Dealing with Non-ASCII Characters
Problem
Quick: why is this JSON not valid?
{
“user”: {
“username”: “jpalardy”,
“first_name”: “Jonathan”,
“last_name”: “Palardy”
}
}
[reveal the answer]
Trick question?

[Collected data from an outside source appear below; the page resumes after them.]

-- ==== Sys2Proof/Machine/Images.lean ====
section
/-! DEFINITION. The bytes the host sees: the record space (R142, R171), the status image (R139) and the Error Slot
image (R166, R170). Each image is written as the list of its bytes from offset 0. -/

namespace Sys2Proof.Machine

/-! ## Line Record image -/

/-- A two-byte field, low byte first. -/
def twoBytes (n : Nat) : List Byte := [lowByte n, highByte n]

/-- The partner set: bits 0 to 3 rates, bit 7 present (R171). -/
def partnerByte : Option RateSet → Byte
  | none => 0x00#8
  | some r => byte (128 + r.toNat)

/-- The flags byte of offset 11 (R171). -/
def flagsByte (f : TcFields) : Byte :=
  byte (flag f.armed 1 + flag f.autoSpent 2 + flag f.energy 4 + flag f.powerFault 8)

/-- The probe outcome byte of offset 16 (R171). -/
def outcomeByte : Option ProbeOutcome → Byte
  | none => 0x00#8
  | some o => byte (o.cause.code + 16 * o.skipped.toNat)

/-- A pair status byte (R171). -/
def pairByte (x : PairAccount) : Byte :=
  byte (x.verdict.code + 8 * reasonCode x.reason + flag x.probed 32 + flag x.more 64 + flag x.truncated 128)

/-- A fault distance; absent reads 0FFFFh (R171). -/
def distanceBytes : Option Nat → List Byte
  | none => [0xFF#8, 0xFF#8]
  | some d => twoBytes d

/-- A skew; absent reads 0FFh (R171). -/
def skewByte : Option Nat → Byte
  | none => noneByte
  | some k => byte k

/-- The polarity byte of offset 33: bits 0 to 3 present, bits 4 to 7 inverted (R171). -/
def polarityByte (v : PerPair (Option Bool)) : Byte :=
  byte ((Pair.all.map fun q => flag (v.get q).isSome (2 ^ q.index) + flag ((v.get q).getD false) (2 ^ (q.index + 4))).sum)

/-- The return mode as the host reads it: DARK while the mode is not LENT (R2, R171). -/
def returnModeShown (f : TcFields) : ReturnMode := if f.mode = .lent then f.returnMode else .dark

/-- Offsets 0 to 39 of a record image (R171). -/
def recordFields (r : LineRecord) : List Byte :=
  [byte r.tc.mode.code, byte (returnModeShown r.tc).mode.code, byte r.offer.toNat, byte r.rights.toNat, byte r.guardMask.toNat,
   byte r.effectiveOffer.toNat, byte r.tc.struck.toNat, rateByte r.ceiling, partnerByte r.tc.partner,
   rateByte r.tc.resolved, byte r.tc.attempts, flagsByte r.tc, byte (heldCauseCode r.tc.heldCause),
   byte (sourceCode r.lastSource), byte r.tc.powered.toNat, byte r.sched.status.code, outcomeByte r.sched.outcome]
  ++ r.pairs.toList.map pairByte
  ++ r.pairs.toList.flatMap (fun x => distanceBytes x.faultDistance)
  ++ r.tc.skew.toList.map skewByte
  ++ [polarityByte r.tc.polarity, byte r.tc.swap.code, byte r.findings.length]
  ++ twoBytes r.generation.toNat
  ++ [0x00#8, 0x00#8]

/-- A finding slot's six bytes (R171). -/
def slotBytes : Option Finding → List Byte
  | none => [0, 0, 0, 0, 0, 0]
  | some f =>
    [byte (f.kind.code + 16 * f.state.code + 64 * f.pair.index), byte f.kind.detail, lowByte f.distance,
     highByte f.distance, BitVec.ofInt 8 f.amplitude, byte f.runs]

/-- A record image, offsets 0 to 135 (R1, R142). -/
def recordImage (r : LineRecord) : List Byte :=
  recordFields r ++ (List.range Config.findingsPerPort).flatMap fun k => slotBytes r.findings[k]?

/-! ## Pseudo-ports -/

/-- The Operating Settings image by the offset table of R171 and the defaults of R157; R171's list of their bytes at device
reset has one byte more than there are offsets (notes/assumptions/36.md). -/
def settingsImage (s : State) : List Byte :=
  let x := s.settings
  twoBytes x.probe.window
  ++ [byte x.probe.blanking, byte x.probe.threshold, byte (x.tries + 16 * x.probe.confirm), byte x.probe.velocity,
      byte x.tolerance, byte x.marginal, byte x.skewLimit]
  ++ twoBytes x.listen
  ++ [byte x.lowWater, byte (1 + flag x.alertChg 2 + flag x.alertLow 4), byte s.queue.length]
  ++ twoBytes (poolFree s)

/-- A template's eight bytes (R171). -/
def templateBytes (t : Template) : List Byte :=
  [byte (flag t.valid 1), byte t.pairs.toNat, byte t.firstPort, byte t.lastPort] ++ twoBytes t.low ++ twoBytes t.high

/-- The templates image (R142). -/
def templatesImage (s : State) : List Byte := s.templates.toList.flatMap templateBytes

/-- A queue slot of the scheduler view (R87, R171). -/
def queueSlotBytes : Option Entry → List Byte
  | none => [noneByte, 0, 0, 0, 0]
  | some x =>
    [byte x.port.val, byte x.cls.code, byte (flag x.suspended.isSome 1), byte x.pairs.toNat,
     match x.suspended with
     | some ctx => byte (completedSet ctx.completed).toNat
     | none => 0]

/-- An engine's four bytes of the scheduler view (R105, R171). -/
def engineBytes : Engine → List Byte
  | .idle => [0x00#8, noneByte, noneByte, 0]
  | .attaching r _ => [byte (1 + 16 * r.cls.code), byte r.port.val, noneByte, 0]
  | .sweeping r q n _ _ => [byte (2 + 16 * r.cls.code), byte r.port.val, byte q.index, byte n]
  | .closing r _ => [byte (3 + 16 * r.cls.code), byte r.port.val, noneByte, 0]

/-- The scheduler view (R87, R105). -/
def schedulerImage (s : State) : List Byte :=
  ((List.range Config.queueSize).flatMap fun k => queueSlotBytes s.queue[k]?) ++ s.engines.toList.flatMap engineBytes

/-! ## Reading at the cursor -/

/-- The image of a cursor port as it stands (R142). -/
def State.image (s : State) (port : Nat) : List Byte :=
  match portOf? port with
  | some p => recordImage (s.port p).record
  | none =>
    if port = 48 then settingsImage s
    else if port = 49 then templatesImage s
    else schedulerImage s

/-- The byte at a place of the record space, as it stands. -/
def State.byteAt (s : State) (c : Cursor) : Byte := (s.image c.port).getD c.offset 0

/-- The offset is the low byte of a two-byte field: the fault distances and the generation of a record, the distance of
each finding slot, window, listen and the pool free count, the distances of a template (R144, R171). -/
def isLowByte (port offset : Nat) : Bool :=
  if port < 48 then
    if offset < 40 then [21, 23, 25, 27, 36].contains offset else decide ((offset - 40) % 6 = 2)
  else if port = 48 then [0, 9, 14].contains offset
  else if port = 49 then decide (offset % 8 = 4) || decide (offset % 8 = 6)
  else false

/-- The offset is the high byte of a two-byte field. -/
def isHighByte (port offset : Nat) : Bool := decide (0 < offset) && isLowByte port (offset - 1)

/-- The byte a DATA-READ returns at the cursor (R142, R145). -/
def State.readValue (s : State) : Byte :=
  if isHighByte s.cursor.port s.cursor.offset then s.readHold else s.byteAt s.cursor

/-- The read hold after a DATA-READ byte at the cursor (R145). -/
def State.readHoldAfter (s : State) : Byte :=
  if isLowByte s.cursor.port s.cursor.offset then
    s.byteAt { port := s.cursor.port, offset := s.cursor.offset + 1 }
  else s.readHold

/-! ## Status and error images -/

/-- The status image: the status byte, the cursor and the reply area (R139). -/
def statusImage (s : State) : List Byte :=
  statusByte s :: byte s.cursor.port :: byte s.cursor.offset :: s.reply.toList

/-- The first `n` bytes of the status image, with 00h for every further byte (R139). -/
def statusBytes (s : State) (n : Nat) : List Byte :=
  (statusImage s).take n ++ List.replicate (n - (statusImage s).length) 0

/-- The slot flags byte (R170). -/
def slotFlags (x : ErrorSlot) : Byte :=
  byte
    (flag (decide (x.first.map (fun f => f.origin) = some .event)) 1
      + flag ((x.first.map fun f => f.cause.retry).getD false) 2 + flag x.second.isSome 4 + flag x.jammed 8
      + flag (decide (x.second.map (fun f => f.origin) = some .event)) 16)

/-- The port byte of an Error Slot image: 0FFh for none (R170). -/
def errorPortByte (x : ErrorSlot) : Byte :=
  match x.first with
  | some f =>
    match f.port with
    | some p => byte p.val
    | none => noneByte
  | none => noneByte

/-- The reply of READ-ERROR (R166, R170). -/
def replyError (x : ErrorSlot) : Vector Byte 8 :=
  #v[0x00, byte ((x.first.map fun f => f.cause.code).getD 0), errorPortByte x, slotFlags x,
     byte ((x.second.map fun f => f.cause.code).getD 0), 0, 0, 0]

end Sys2Proof.Machine
end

Yes and no... this happened to me and it was difficult to troubleshoot visually.
A Class of Problems…
Many text formats, programming languages and other machine-parsed texts have rules about what characters are allowed and not.

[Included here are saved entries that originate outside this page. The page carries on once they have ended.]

-- ==== Sys2Proof/Machine/Management.lean ====
section
/-! DEFINITION. The Management Port (08_management_port.md): how a transaction is judged, what each host command does,
data bytes and the walk of the cursor, status reads, binds and their ends, and the SEARCH scan. -/

namespace Sys2Proof.Machine

/-! ## Judging a transaction -/

/-- The judgment of a transaction (R138, R159, R165). A command that passes the jam check meets the BUSY check. -/
def State.judge (s : State) (passes : Bool) : Judgment :=
  if s.inReset then .inReset
  else if s.errors.jammed && !passes then .jammed
  else if s.busy.isSome then .busy
  else .taken

/-! ## The Management Port's own commands -/

/-- SET-CURSOR (R140). -/
def setCursorCommand (port offset : Byte) (s : State) : State :=
  let c : Cursor := { port := port.toNat, offset := offset.toNat }
  if c.inRange then ({ s with cursor := c }).withReply replyAccepted else s.refuse .badArg none

/-- SET-WALK (R141). -/
def setWalkCommand (mode : Byte) (s : State) : State :=
  match walkOf? mode with
  | some w => ({ s with walk := w }).withReply replyAccepted
  | none => s.refuse .badArg none

/-- SET-PAGE (R146). -/
def setPageCommand (page : Byte) (s : State) : State :=
  match pageOf? page with
  | some b => ({ s with page := b }).withReply replyAccepted
  | none => s.refuse .badArg none

/-- BIND (R151): the accepted command opens or restarts the bind in place of counting. -/
def bindCommand (n : Byte) (s : State) : State :=
  match bindLength? n with
  | some k => (s.openBind k).withReply replyAccepted
  | none => (s.refuse .badArg none).countAccess

/-- An aim of `k` accesses at a cursor port: the cursor is saved unless a restore is pending, set to (port, 0), and the
bind opens or restarts (R154). -/
def State.aimAt (s : State) (port k : Nat) : State :=
  ({ s with saved := some (s.saved.getD s.cursor), cursor := { port := port, offset := 0 } }).openBind k

/-- AIM (R154). -/
def aimCommand (port n : Byte) (s : State) : State :=
  match lastOffset? port.toNat, bindLength? n with
  | some _, some k => (s.aimAt port.toNat k).withReply replyAccepted
  | _, _ => (s.refuse .badArg none).countAccess

/-- READ-ERROR (R166). -/
def readErrorCommand (s : State) : State := s.withReply (replyError s.errors)

/-- CLEAR-ERROR (R167). -/
def clearErrorCommand (s : State) : State := ({ s with errors := .empty }).withReply replyAccepted

/-- The lowest-numbered port of the change set (R15). -/
def State.firstChanged (s : State) : Option Port := allPorts.find? fun p => (s.port p).inChangeSet

/-- TAKE-CHANGE (R16). -/
def takeChangeCommand (s : State) : State :=
  match s.firstChanged with
  | some p =>
    (s.modPort p fun ps => { ps with inChangeSet := false }).withReply
      (replyPort (some (p, (s.port p).record.generation)))
  | none => s.withReply (replyPort none)

/-- SEARCH (R149): the start port, then the kind and the value; accepted, it begins a scan and writes no reply yet. -/
def searchCommand (kind value start : Byte) (s : State) : State :=
  match portOf? start.toNat with
  | none => s.refuse .badPort none
  | some p =>
    match searchKindOf? kind.toNat with
    | some k =>
      if value.toNat ≤ k.lastValue then { s with busy := some (.search k value.toNat p.val none) }
      else s.refuse .badArg none
    | none => s.refuse .badArg none

/-! ## Commands handed on -/

/-- A command on one port: a port outside 0 to 47 is refused with BAD-PORT (R146). -/
def onPort (portByte : Byte) (f : Port → State → State) (s : State) : State :=
  match portOf? portByte.toNat with
  | some p => f p s
  | none => s.refuse .badPort none

/-- A host command on the Training Controller's machine of a port, accepted (R20, R38). -/
def State.machineCommand (s : State) (p : Port) (out : TcEffect) : State := (s.tcEvent true p out).withReply replyAccepted

/-- PARK of a port in range (R60). -/
def parkPort (p : Port) (s : State) : State := s.machineCommand p (s.port p).tc.park

/-- UNPARK of a port in range (R61). -/
def unparkPort (p : Port) (s : State) : State := s.machineCommand p ((s.port p).tc.unpark (s.tcContext p))

/-- RESTART of a port in range (R62). -/
def restartPort (p : Port) (s : State) : State :=
  match (s.port p).tc.restart? (s.tcContext p) with
  | some out => s.machineCommand p out
  | none => s.refuse .notPermitted (some p)

/-- REARM of a port in range (R63). -/
def rearmPort (p : Port) (s : State) : State := s.machineCommand p ((s.port p).tc.rearm (s.tcContext p))

/-! ## One command transaction -/

/-- A decoded command is carried out by the block its rule names, and the access is counted; BIND and AIM count
themselves, and no bind survives DEVICE-RESET (R146, R152, R159). -/
def performCommand (c : HostCommand) (s : State) : State :=
  match c with
  | .bind n => bindCommand n s
  | .aim port n => aimCommand port n s
  | .deviceReset => s.beginDeviceReset
  | .setCursor port offset => (setCursorCommand port offset s).countAccess
  | .setWalk mode => (setWalkCommand mode s).countAccess
  | .setPage page => (setPageCommand page s).countAccess
  | .readError => (readErrorCommand s).countAccess
  | .clearError => (clearErrorCommand s).countAccess
  | .takeChange => (takeChangeCommand s).countAccess
  | .search kind value start => (searchCommand kind value start s).countAccess
  | .park port => (onPort port parkPort s).countAccess
  | .unpark port => (onPort port unparkPort s).countAccess
  | .restart port => (onPort port restartPort s).countAccess
  | .rearm port => (onPort port rearmPort s).countAccess
  | .portReset port => (onPort port portResetPort s).countAccess
  | .probe port pairs cls => (probeCommand port pairs cls s).countAccess
  | .cancel port => (onPort port cancelPort s).countAccess
  | .retire port index => (retireCommand port index s).countAccess
  | .clearFindings port => (clearFindingsCommand port s).countAccess

/-- What a COMMAND-WRITE is decoded to is carried out, or refused (R146). -/
def carryOut (d : Decoded) (s : State) : State :=
  match d with
  | .taken c => performCommand c s
  | .unknown => (s.refuse .unknownCmd none).countAccess
  | .short => (s.refuse .shortFrame none).countAccess

/-- A COMMAND-WRITE is taken at the rising of CSn, given by the bytes after its control byte (R137, R138). -/
def commandWrite (bytes : List Byte) (s : State) : State :=
  let t := { s with transfer := none }
  match t.judge (passesJam bytes) with
  | .inReset => t
  | .jammed => t.countAccess
  | .busy => (t.refuse .busy none).countAccess
  | .taken => carryOut (decodeCommand t.page bytes) t

/-! ## Data bytes -/

/-- An offset stepped within 0 to `last`, wrapping (R141). -/
def stepWithin (down : Bool) (last n : Nat) : Nat :=
  if down then if n = 0 then last else n - 1 else if last ≤ n then 0 else n + 1

/-- The cursor after one data byte (R141). -/
def Cursor.walked (w : Walk) (c : Cursor) : Cursor :=
  if w.byPort && decide (c.port < 48) then { c with port := stepWithin w.down 47 c.port }
  else { c with offset := stepWithin w.down ((lastOffset? c.port).getD 0) c.offset }

/-- The cursor walks (R141). -/
def State.walkCursor (s : State) : State := { s with cursor := s.cursor.walked s.walk }

/-- A data transaction begins: it is judged at its control byte (R138). -/
def beginTransfer (write : Bool) (s : State) : State :=
  { s with transfer := some { write := write, judgment := s.judge false, raised := false, fetched := none } }

/-- The data transaction raises its one error, if it has raised none (R138, R143). -/
def State.raiseOnce (s : State) (t : Transfer) (c : Cause) (p : Option Port) : State :=
  if t.raised then s else { s.report c .command p with transfer := some { t with raised := true } }

/-- The host is given a byte on SDO. -/
def State.shiftOut (s : State) (b : Byte) : State := { s with sdo := s.sdo ++ [b] }

/-- The byte under way of a DATA-READ and the read hold its taking leaves: as fetched when the byte began, or, where it
begins and is taken with nothing between, as they stand at the cursor (R137, R142, R145). -/
def State.readUnderWay (s : State) (t : Transfer) : Byte × Byte := t.fetched.getD (s.readValue, s.readHoldAfter)

/-- A DATA-READ byte is taken at its eighth bit (R137, R142, R145): the byte under way has been shifted out, and then the
cursor walks. -/
def takeReadByte (t : Transfer) (s : State) : State :=
  State.walkCursor
    { s.shiftOut (s.readUnderWay t).1 with
      readHold := (s.readUnderWay t).2, transfer := some { t with fetched := none } }

/-- A data byte of the DATA-READ under way begins: it is fetched from the cursor (R137). One cut short by the rising of
CSn goes with its transaction, and leaves nothing. -/
def fetchReadByte (s : State) : State :=
  match s.transfer with
  | some t =>
    if t.write || decide (t.judgment ≠ .taken) then s
    else { s with transfer := some { t with fetched := some (s.readUnderWay t) } }
  | none => s

/-- One byte of a DATA-READ as its transaction was judged (R138, R159, R165). -/
def readByteAs (t : Transfer) (s : State) : State :=
  match t.judgment with
  | .taken => (takeReadByte t s).countAccess
  | .busy => ((s.raiseOnce t .busy none).shiftOut 0).countAccess
  | .jammed => (s.shiftOut 0).countAccess
  | .inReset => s.shiftOut 0

/-- A data byte of the DATA-READ under way. -/
def dataReadByte (s : State) : State :=
  match s.transfer with
  | some t => if t.write then s else readByteAs t s
  | none => s

/-- A written byte has its effect (R143, R144): refused with the transaction's one error, kept in the write hold,
applied to the settings or the templates, or applied to a record as the host's update. -/
def writeByteEffect (t : Transfer) (b : Byte) (s : State) : State :=
  match s.writeEffect b with
  | .readOnly => s.raiseOnce t .readOnly (portOf? s.cursor.port)
  | .badValue => s.raiseOnce t .badValue (portOf? s.cursor.port)
  | .hold => { s with writeHold := b }
  | .settings x => { s with settings := x }
  | .template i x => { s with templates := s.templates.set i x }
  | .offer p v => s.commit p { (s.port p).record with offer := v }
  | .rights p v => s.commit p { (s.port p).record with rights := v }
  | .guardMask p v => s.commit p { (s.port p).record with guardMask := v }

/-- One byte of a DATA-WRITE as its transaction was judged (R138, R143, R159, R165). -/
def writeByteAs (t : Transfer) (b : Byte) (s : State) : State :=
  match t.judgment with
  | .taken => (writeByteEffect t b s).walkCursor.countAccess
  | .busy => (s.raiseOnce t .busy none).countAccess
  | .jammed => s.countAccess
  | .inReset => s

/-- A data byte of the DATA-WRITE under way. -/
def dataWriteByte (b : Byte) (s : State) : State :=
  match s.transfer with
  | some t => if t.write then writeByteAs t b s else s
  | none => s

/-- DATA_READ: its control byte, or the beginning or the taking of one of its data bytes. -/
def dataReadPart (part : ReadPart) (s : State) : State :=
  match part with
  | .control => beginTransfer false { s with sdo := [] }
  | .fetch => fetchReadByte s
  | .byte => dataReadByte s

/-- DATA_WRITE: its control byte, or one of its data bytes. -/
def dataWritePart (part : WritePart) (s : State) : State :=
  match part with
  | .control => beginTransfer true s
  | .byte b => dataWriteByte b s

/-! ## Status reads -/

/-- STATUS_READ (R139): the first `n` bytes of the image are shifted out; nothing else of the part changes. It is a
transaction of its own, so the data transaction before it has ended. -/
def statusReadBytes (n : Nat) (s : State) : State :=
  if n = 0 then { s with transfer := none } else { s with transfer := none, sdo := statusBytes s n }

/-! ## The end of a bind -/

/-- One access of the host, carried out as its transaction gives (R138). -/
def runAccess (a : Access) (s : State) : State :=
  match a with
  | .command bytes => commandWrite bytes s
  | .readByte => dataReadByte s
  | .writeByte b => dataWriteByte b s

/-- The access finds the bind's count at one. -/
def State.lastAccess (s : State) : Bool :=
  match s.bind with
  | some b => decide (b.left = 1)
  | none => false

/-- BIND_COUNT_END (R152): the access that brings the count to zero is carried out and the bind ends in the same event.
An access that does not bring the count to zero (a BIND or AIM that restarts it, a device reset, a data byte without
its transaction) is not this event. -/
def bindCountEndBy (a : Access) (s : State) : State :=
  if s.lastAccess && (runAccess a s).bind.isNone && !(runAccess a s).inReset then runAccess a s else s

/-- BIND_EXPIRY (R153): the timer of the open bind has run out. -/
def bindExpiryOf (s : State) : State :=
  match s.bind with
  | some b => if b.timer = 0 then (s.report .bindExpired .event none).endBind else s
  | none => s

/-! ## The SEARCH scan -/

/-- A record meets a SEARCH condition (R149). -/
def LineRecord.meets (r : LineRecord) (value : Nat) : SearchKind → Bool
  | .mode => decide (r.tc.mode.code = value)
  | .verdict => r.pairs.toList.any fun x => decide (x.verdict.code = value)
  | .probeStatus => decide (r.sched.status.code = value)
  | .heldCause => decide (heldCauseCode r.tc.heldCause = value)
  | .findingCount => decide (value ≤ r.findings.length)

/-- SCAN_EXAMINE_RECORD (R149): the next record is examined as it stands applied; the scan stops at the first match. -/
def scanExamine (s : State) : State :=
  match s.busy with
  | some (.search k v next none) =>
    match portOf? next with
    | some p =>
      let r := (s.port p).record
      if r.meets v k then { s with busy := some (.search k v next (some (p, r.generation))) }
      else { s with busy := some (.search k v (next + 1) none) }
    | none => s
  | _ => s

/-- SEARCH_COMPLETE (R149): at a match the cursor moves to it; the reply is written and BUSY ends. -/
def searchCompleteOf (s : State) : State :=
  match s.busy with
  | some (.search _ _ _ (some (p, g))) =>
    ({ s with busy := none, cursor := { port := p.val, offset := 0 } }).withReply (replyPort (some (p, g)))
  | some (.search _ _ next none) =>
    if 48 ≤ next then ({ s with busy := none }).withReply (replyPort none) else s
  | _ => s

/-! ## The commands -/

/-- BIND_COUNT_END. -/
def execBindCountEnd (a : Access) (s : State) : Host.Outcome State Fault Refusal := .next (bindCountEndBy a s)

/-- BIND_EXPIRY. -/
def execBindExpiry (s : State) : Host.Outcome State Fault Refusal := .next (bindExpiryOf s)

/-- STATUS_READ. -/
def execStatusRead (n : Nat) (s : State) : Host.Outcome State Fault Refusal := .next (statusReadBytes n s)

/-- DATA_READ. -/
def execDataRead (part : ReadPart) (s : State) : Host.Outcome State Fault Refusal := .next (dataReadPart part s)

/-- DATA_WRITE. -/
def execDataWrite (part : WritePart) (s : State) : Host.Outcome State Fault Refusal := .next (dataWritePart part s)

When in doubt, the lowest common denominator is usually ASCII:
The decimal set:
0 nul 1 soh 2 stx 3 etx 4 eot 5 enq 6 ack 7 bel
8 bs 9 ht 10 nl 11 vt 12 np 13 cr 14 so 15 si
16 dle 17 dc1 18 dc2 19 dc3 20 dc4 21 nak 22 syn 23 etb
24 can 25 em 26 sub 27 esc 28 fs 29 gs 30 rs 31 us
32 sp 33 ! 34 " 35 # 36 $ 37 % 38 & 39 '
40 ( 41 ) 42 * 43 + 44 , 45 - 46 . 47 /
48 0 49 1 50 2 51 3 52 4 53 5 54 6 55 7
56 8 57 9 58 : 59 ; 60 < 61 = 62 > 63 ?
64 @ 65 A 66 B 67 C 68 D 69 E 70 F 71 G
72 H 73 I 74 J 75 K 76 L 77 M 78 N 79 O
80 P 81 Q 82 R 83 S 84 T 85 U 86 V 87 W
88 X 89 Y 90 Z 91 [ 92 \ 93 ] 94 ^ 95 _
96 ` 97 a 98 b 99 c 100 d 101 e 102 f 103 g
104 h 105 i 106 j 107 k 108 l 109 m 110 n 111 o
112 p 113 q 114 r 115 s 116 t 117 u 118 v 119 w
120 x 121 y 122 z 123 { 124 | 125 } 126 ~ 127 del
(courtesy of `man ascii`, a reference never too far)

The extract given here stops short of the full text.